Exercise data Start Marker

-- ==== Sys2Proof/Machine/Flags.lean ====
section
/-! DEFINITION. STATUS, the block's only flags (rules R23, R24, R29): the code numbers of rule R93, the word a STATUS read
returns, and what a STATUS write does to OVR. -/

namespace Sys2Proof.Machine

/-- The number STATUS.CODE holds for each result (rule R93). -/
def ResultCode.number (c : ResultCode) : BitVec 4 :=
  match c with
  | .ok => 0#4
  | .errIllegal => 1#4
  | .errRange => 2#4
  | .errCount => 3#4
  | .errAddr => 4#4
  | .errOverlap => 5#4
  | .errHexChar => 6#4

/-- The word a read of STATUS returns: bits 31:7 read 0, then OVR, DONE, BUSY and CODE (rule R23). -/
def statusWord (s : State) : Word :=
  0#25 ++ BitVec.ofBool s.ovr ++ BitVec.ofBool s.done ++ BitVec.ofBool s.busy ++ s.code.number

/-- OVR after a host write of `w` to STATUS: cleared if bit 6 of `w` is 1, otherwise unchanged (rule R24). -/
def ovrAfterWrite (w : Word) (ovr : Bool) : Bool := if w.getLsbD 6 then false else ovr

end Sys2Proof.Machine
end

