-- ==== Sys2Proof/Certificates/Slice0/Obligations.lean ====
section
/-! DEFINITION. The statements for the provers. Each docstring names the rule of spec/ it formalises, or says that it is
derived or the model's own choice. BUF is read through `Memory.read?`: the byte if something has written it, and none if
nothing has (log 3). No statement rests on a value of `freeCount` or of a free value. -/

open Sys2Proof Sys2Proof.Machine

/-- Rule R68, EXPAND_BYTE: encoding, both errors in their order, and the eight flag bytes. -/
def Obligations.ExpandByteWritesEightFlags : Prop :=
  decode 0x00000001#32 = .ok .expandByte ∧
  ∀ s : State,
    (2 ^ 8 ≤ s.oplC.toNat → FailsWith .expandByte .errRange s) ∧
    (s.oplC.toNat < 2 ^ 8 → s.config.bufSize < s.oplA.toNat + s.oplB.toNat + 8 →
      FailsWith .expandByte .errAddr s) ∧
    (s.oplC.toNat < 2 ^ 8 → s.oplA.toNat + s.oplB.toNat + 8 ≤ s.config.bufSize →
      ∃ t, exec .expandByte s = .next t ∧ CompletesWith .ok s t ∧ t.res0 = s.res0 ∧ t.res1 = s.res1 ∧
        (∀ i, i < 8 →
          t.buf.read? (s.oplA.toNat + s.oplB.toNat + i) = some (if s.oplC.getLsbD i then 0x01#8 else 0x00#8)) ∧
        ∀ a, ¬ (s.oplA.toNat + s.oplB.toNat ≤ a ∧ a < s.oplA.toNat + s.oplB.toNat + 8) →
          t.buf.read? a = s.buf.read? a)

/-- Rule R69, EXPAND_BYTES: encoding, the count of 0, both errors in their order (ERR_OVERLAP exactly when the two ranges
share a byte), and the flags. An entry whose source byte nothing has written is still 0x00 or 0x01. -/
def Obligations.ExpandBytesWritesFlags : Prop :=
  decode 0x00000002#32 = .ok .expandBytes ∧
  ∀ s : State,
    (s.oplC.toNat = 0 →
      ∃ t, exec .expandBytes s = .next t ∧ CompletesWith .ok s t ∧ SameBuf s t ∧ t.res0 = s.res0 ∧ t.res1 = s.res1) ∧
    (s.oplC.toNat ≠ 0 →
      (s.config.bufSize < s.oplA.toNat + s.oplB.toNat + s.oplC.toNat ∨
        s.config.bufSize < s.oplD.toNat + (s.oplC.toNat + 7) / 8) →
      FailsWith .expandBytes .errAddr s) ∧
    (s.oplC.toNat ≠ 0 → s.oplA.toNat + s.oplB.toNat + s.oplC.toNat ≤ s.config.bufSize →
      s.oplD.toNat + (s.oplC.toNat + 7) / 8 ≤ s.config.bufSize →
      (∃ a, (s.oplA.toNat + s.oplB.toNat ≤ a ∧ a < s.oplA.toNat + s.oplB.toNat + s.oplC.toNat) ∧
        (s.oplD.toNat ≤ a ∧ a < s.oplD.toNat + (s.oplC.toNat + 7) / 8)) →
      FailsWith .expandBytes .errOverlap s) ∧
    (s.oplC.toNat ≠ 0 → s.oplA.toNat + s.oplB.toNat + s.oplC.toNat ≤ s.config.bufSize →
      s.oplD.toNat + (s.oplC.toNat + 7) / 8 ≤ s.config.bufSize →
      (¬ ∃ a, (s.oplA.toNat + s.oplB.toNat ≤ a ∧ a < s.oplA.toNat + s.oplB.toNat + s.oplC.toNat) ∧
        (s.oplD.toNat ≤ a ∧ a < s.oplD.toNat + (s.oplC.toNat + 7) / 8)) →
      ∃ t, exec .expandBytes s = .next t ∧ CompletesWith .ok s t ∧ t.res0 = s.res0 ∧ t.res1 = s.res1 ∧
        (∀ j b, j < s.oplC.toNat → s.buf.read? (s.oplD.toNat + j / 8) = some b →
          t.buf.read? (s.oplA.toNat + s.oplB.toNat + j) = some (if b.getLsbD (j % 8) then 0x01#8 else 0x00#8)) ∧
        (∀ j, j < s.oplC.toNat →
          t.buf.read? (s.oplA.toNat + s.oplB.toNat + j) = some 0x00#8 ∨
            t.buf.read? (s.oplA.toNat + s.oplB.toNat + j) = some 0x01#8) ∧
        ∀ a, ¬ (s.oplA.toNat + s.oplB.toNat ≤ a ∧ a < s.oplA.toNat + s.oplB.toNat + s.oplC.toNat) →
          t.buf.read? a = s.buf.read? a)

Exercise data End Marker

*Activity*. The lines from the one with "t.res1 = s.res1) ∧" through the final line of the data are to be reproduced exactly, both included, with no other lines.

*Finished exercise*.
      ∃ t, exec .expandBytes s = .next t ∧ CompletesWith .ok s t ∧ SameBuf s t ∧ t.res0 = s.res0 ∧ t.res1 = s.res1) ∧
    (s.oplC.toNat ≠ 0 →
      (s.config.bufSize < s.oplA.toNat + s.oplB.toNat + s.oplC.toNat ∨
        s.config.bufSize < s.oplD.toNat + (s.oplC.toNat + 7) / 8) →
      FailsWith .expandBytes .errAddr s) ∧
    (s.oplC.toNat ≠ 0 → s.oplA.toNat + s.oplB.toNat + s.oplC.toNat ≤ s.config.bufSize →
      s.oplD.toNat + (s.oplC.toNat + 7) / 8 ≤ s.config.bufSize →
      (∃ a, (s.oplA.toNat + s.oplB.toNat ≤ a ∧ a < s.oplA.toNat + s.oplB.toNat + s.oplC.toNat) ∧
        (s.oplD.toNat ≤ a ∧ a < s.oplD.toNat + (s.oplC.toNat + 7) / 8)) →
      FailsWith .expandBytes .errOverlap s) ∧
    (s.oplC.toNat ≠ 0 → s.oplA.toNat + s.oplB.toNat + s.oplC.toNat ≤ s.config.bufSize →
      s.oplD.toNat + (s.oplC.toNat + 7) / 8 ≤ s.config.bufSize →
      (¬ ∃ a, (s.oplA.toNat + s.oplB.toNat ≤ a ∧ a < s.oplA.toNat + s.oplB.toNat + s.oplC.toNat) ∧
        (s.oplD.toNat ≤ a ∧ a < s.oplD.toNat + (s.oplC.toNat + 7) / 8)) →
      ∃ t, exec .expandBytes s = .next t ∧ CompletesWith .ok s t ∧ t.res0 = s.res0 ∧ t.res1 = s.res1 ∧
        (∀ j b, j < s.oplC.toNat → s.buf.read? (s.oplD.toNat + j / 8) = some b →
          t.buf.read? (s.oplA.toNat + s.oplB.toNat + j) = some (if b.getLsbD (j % 8) then 0x01#8 else 0x00#8)) ∧
        (∀ j, j < s.oplC.toNat →
          t.buf.read? (s.oplA.toNat + s.oplB.toNat + j) = some 0x00#8 ∨
            t.buf.read? (s.oplA.toNat + s.oplB.toNat + j) = some 0x01#8) ∧
        ∀ a, ¬ (s.oplA.toNat + s.oplB.toNat ≤ a ∧ a < s.oplA.toNat + s.oplB.toNat + s.oplC.toNat) →
          t.buf.read? a = s.buf.read? a)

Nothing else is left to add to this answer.